14 de julio de 2020
2 de marzo de 2020

Montero dice que la ley de libertad sexual "amplía" los delitos y es "inexacto" decir que rebaja penas a agresores

El Consejo de Ministros tiene previsto aprobar mañana el anteproyecto de ley integral contra las violencias sexuales

Montero dice que la ley de libertad sexual "amplía" los delitos y es "inexacto" decir que rebaja penas a agresores
La ministra de Igualdad, Irene Montero, durante la inauguración de la exposición 'El voto de las mujeres' en la semana de actividades para el 8 de marzo, en el Ministerio de Igualdad ubicado en la Calle Alcalá, Madrid (España), a 2 de marzo de 2020. - JESÚS HELLÍN - EUROPA PRESS

MADRID, 2 Mar. (EUROPA PRESS) -

La ministra de Igualdad, Irene Montero, ha destacado que el anteproyecto de Ley integral por la protección de la libertad sexual "amplía el foco" de los delitos sexuales ya que dicha norma "reconoce las violencias sexuales como violencias machistas". Además, ha asegurado que es "inexacto" decir que el texto rebaja las penas a agresores sexuales.

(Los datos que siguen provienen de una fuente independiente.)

-- ==== Sys2Proof/Ids.lean ====
section
/-! DEFINITION. The names the manual gives to fixed sets of things: lanes, axes, legs, states, roles, levels, classes. -/

namespace Sys2Proof

/-- A lane of the node (Table 1.1). -/
inductive LaneId where | a | b | c
deriving DecidableEq, Repr

/-- The lane index of object IDs and frames: 0 A, 1 B, 2 C. -/
def LaneId.code : LaneId → Nat | .a => 0 | .b => 1 | .c => 2

/-- The lane of an index, where it names one. -/
def LaneId.ofNat? : Nat → Option LaneId | 0 => some .a | 1 => some .b | 2 => some .c | _ => none

/-- The lane of an index taken modulo 3, as the cyclic orders use it. -/
def LaneId.ofMod (n : Nat) : LaneId := match n % 3 with | 0 => .a | 1 => .b | _ => .c

/-- The next lane in the cyclic order A, B, C. -/
def LaneId.next : LaneId → LaneId | .a => .b | .b => .c | .c => .a

/-- The three lanes in order. -/
def LaneId.all : List LaneId := [.a, .b, .c]

/-- The two other lanes, in lane order. -/
def LaneId.others : LaneId → List LaneId | .a => [.b, .c] | .b => [.a, .c] | .c => [.a, .b]

/-- The index of the link between two different lanes: 0 AB, 1 BC, 2 CA (Table 15.4). -/
def LaneId.link : LaneId → LaneId → Nat
  | .a, .b => 0 | .b, .a => 0 | .b, .c => 1 | .c, .b => 1 | _, _ => 2

/-- One value per lane. -/
structure PerLane (α : Type) where
  /-- Lane A's. -/
  a : α
  /-- Lane B's. -/
  b : α
  /-- Lane C's. -/
  c : α
deriving DecidableEq, Repr

/-- The value of a lane. -/
def PerLane.get {α : Type} (p : PerLane α) : LaneId → α | .a => p.a | .b => p.b | .c => p.c

/-- One lane's value replaced. -/
def PerLane.set {α : Type} (p : PerLane α) (l : LaneId) (x : α) : PerLane α :=
  match l with | .a => { p with a := x } | .b => { p with b := x } | .c => { p with c := x }

/-- The same value for every lane. -/
def PerLane.fill {α : Type} (x : α) : PerLane α := ⟨x, x, x⟩

/-- Every lane's value changed by a function of the lane and the value. -/
def PerLane.mapL {α β : Type} (p : PerLane α) (f : LaneId → α → β) : PerLane β := ⟨f .a p.a, f .b p.b, f .c p.c⟩

/-- An axis of the node, 0 to 11 (R16). -/
abbrev AxisId := Fin 12
/-- A leg of a lane, L00 to L15 (Table 1.2). -/
abbrev LegId := Fin 16
/-- A feedback channel of a lane, 0 to 15. -/
abbrev ChanId := Fin 16
/-- A fabric port of a lane: DP0, DP1. -/
abbrev PortId := Fin 2
/-- A CAN controller of a lane: CAN0, CAN1. -/
abbrev CanId := Fin 2

/-- The axes in ascending order. -/
def allAxes : List AxisId := List.finRange 12
/-- The legs in ascending order. -/
def allLegs : List LegId := List.finRange 16
/-- The feedback channels in ascending order. -/
def allChans : List ChanId := List.finRange 16

/-- The lane states of Table 3.1. -/
inductive LState where
  | off | boot | selftest | gather | align | armed | operate | stopped | safe | sleep | unsealed | listen
deriving DecidableEq, Repr

/-- The state code of Table 3.1. -/
def LState.code : LState → Nat
  | .off => 0 | .boot => 1 | .selftest => 2 | .gather => 3 | .align => 4 | .armed => 5 | .operate => 6
  | .stopped => 7 | .safe => 8 | .sleep => 9 | .unsealed => 10 | .listen => 11

/-- The reset kinds, coded as STATUS.LANE[l].START.CAUSE (Table 3.5). -/
inductive ResetKind where
  | powerOn | brownOut | watchdog | laneRestart | faultRestart | debugReset | resetn | wake
deriving DecidableEq, Repr

/-- The code of a reset kind in START.CAUSE (Table 3.5). -/
def ResetKind.code : ResetKind → Nat
  | .powerOn => 0 | .brownOut => 1 | .watchdog => 2 | .laneRestart => 3 | .faultRestart => 4 | .debugReset => 5
  | .resetn => 6 | .wake => 7

/-- A lane's role for an axis (Table 1.5). -/
inductive Role where | absent | standby | follower | holder
deriving DecidableEq, Repr

/-- The role code of Table 1.5. -/
def Role.code : Role → Nat | .absent => 0 | .standby => 1 | .follower => 2 | .holder => 3

/-- The kinds of axis of Table 6.2. -/
inductive AxisKind where | none | steer | feel | pump | valve | chopper
deriving DecidableEq, Repr

/-- The motor axes are STEER, FEEL and PUMP (R16). -/
def AxisKind.motor : AxisKind → Bool | .steer | .feel | .pump => true | _ => false

/-- The fault levels of Table 15.2. -/
inductive Level where | l0 | l1 | l2 | l3 | l4
deriving DecidableEq, Repr

/-- The level code of an event record (Table 15.2). -/
def Level.code : Level → Nat | .l0 => 0 | .l1 => 1 | .l2 => 2 | .l3 => 3 | .l4 => 4

/-- One level higher, capped at L4 (R405). -/
def Level.up : Level → Level | .l0 => .l1 | .l1 => .l2 | .l2 => .l3 | .l3 => .l4 | .l4 => .l4

/-- The fault classes of Table 15.1. -/
inductive FaultClass where
  | tim | cor | mem | fbk | pwr | thm | lnk | fab | net | cfg | sup | lse | pls | opr | col | job
deriving DecidableEq, Repr

/-- The class code of Table 15.1. -/
def FaultClass.code : FaultClass → Fin 16
  | .tim => 0 | .cor => 1 | .mem => 2 | .fbk => 3 | .pwr => 4 | .thm => 5 | .lnk => 6 | .fab => 7
  | .net => 8 | .cfg => 9 | .sup => 10 | .lse => 11 | .pls => 12 | .opr => 13 | .col => 14 | .job => 15

/-- The classes in code order. -/
def FaultClass.all : List FaultClass :=
  [.tim, .cor, .mem, .fbk, .pwr, .thm, .lnk, .fab, .net, .cfg, .sup, .lse, .pls, .opr, .col, .job]

/-- The subject of an event, from which its instance field is formed (Table 15.4). -/
inductive Subject where
  | none
  | axis (n : Nat)
  | leg (n : Nat)
  | channel (n : Nat)
  | sensor (n : Nat)
  | link (n : Nat)
  | port (n : Nat)
  | can (n : Nat)
  | job (n : Nat)
deriving DecidableEq, Repr

/-- The instance field [11:0] of an event record (R398, Table 15.4). -/
def Subject.inst : Subject → Nat
  | .none => 0
  | .axis n => 0x100 + n % 256
  | .leg n => 0x200 + n % 256
  | .channel n => 0x300 + n % 256
  | .sensor n => 0x400 + n % 256
  | .link n => 0x500 + n % 256
  | .port n => 0x600 + n % 256
  | .can n => 0x700 + n % 256
  | .job n => 0x800 + n % 256

/-- The index that the context value carries in [31:24] (R398); 0xFF where the event names no subject. -/
def Subject.index : Subject → Nat
  | .none => 0xFF
  | .axis n | .leg n | .channel n | .sensor n | .link n | .port n | .can n | .job n => n % 256

end Sys2Proof
end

"Es inexacto completamente decir que se bajan las penas porque hay penas que se introducen o, las penas de acoso por ejemplo, todas suben", ha incidido, preguntada por las informaciones que apuntan que el borrador del anteproyecto plantea la rebaja de la tipificación penal de los delitos de agresión.

Así lo ha manifestado la ministra en declaraciones a los periodistas durante la exposición 'El voto de las mujeres' organizada por el Ministerio de Igualdad y el Instituto de la Mujer. Según ha recalcado, "no es exacto" decir que bajan las penas porque la propuesta de Igualdad "garantiza" que "por primera vez" se "reconocen" todas las violencias sexuales como violencias machistas, y las "persigue" como tal en el Código Penal.

Tal y como ha expuesto Montero, el Ministerio propone eliminar del Código Penal la diferencia entre el delito de abuso y el de agresión con el objetivo de poner en el centro el consentimiento -- el conocido como 'solo sí es sí-- y que no sea necesaria la existencia de violencia o intimidación para que sea considerado una agresión.

"La clave es que permite perseguirlas y la foto general incluye penas proporcionales y eficaces para luchar contra todas las formas de violencias sexuales", ha defendido. Según ha incidido, en su propuesta de modificación del Código Penal hay penas "que suben, otras que cambian mínimamente".

"Lo importante no es el número de las penas, es que se amplía el foco, que se consideran violencias sexuales muchas cosas que hasta ahora no se consideraban y que se consideran violencias machistas", ha subrayado.

El Consejo de Ministros tiene previsto aprobar este martes 3 de marzo este anteproyecto de ley. Una vez dado este primer refrendo, el Gobierno remitirá el texto a los órganos consultivos para su evaluación y, posteriormente, la norma deberá volver a ser aprobada como proyecto de Ley por el Consejo de Ministros y será remitida al Congreso para su tramitación parlamentaria.

Montero ha explicado que la primera propuesta inicial de su departamento ha sufrido "cambios" y ahora es "un borrador depurado", si bien ha recordado que aún quedan más pasos y más rondas de contacto. "Todas las leyes se elaboran en proceso de diálogo con todos los ministerios implicados", ha afirmado la ministra, haciendo hincapié en que se está realizando de manera "consensuada".

"El Gobierno está orgullosísimo de esta ley", ha manifestado, destacando que la norma y la reforma del Código Penal permitirá "perseguir todas las agresiones sexuales consideradas como violencia machista".

Aparte de modificar el Código Penal para que 'solo sí sea sí', la propuesta de Igualdad incluye medidas en materia de prevención y sensibilización ya que, a su juicio, es clave erradicar "conductas naturalizadas" que son violencias "sexuales y machistas". Asimismo, prevé la creación de centros de atención integrales para las víctimas que funcionarán 24 horas al día, tal y como avanzó Montero durante su comparecencia.

En cualquier caso, ha destacado que esta ley es "pionera" y que solo puede compararse con el "cambio de mentalidad" de la Ley contra la violencia de género de 2004, que reconoció la violencia que sufren las mujeres en el ámbito sentimental.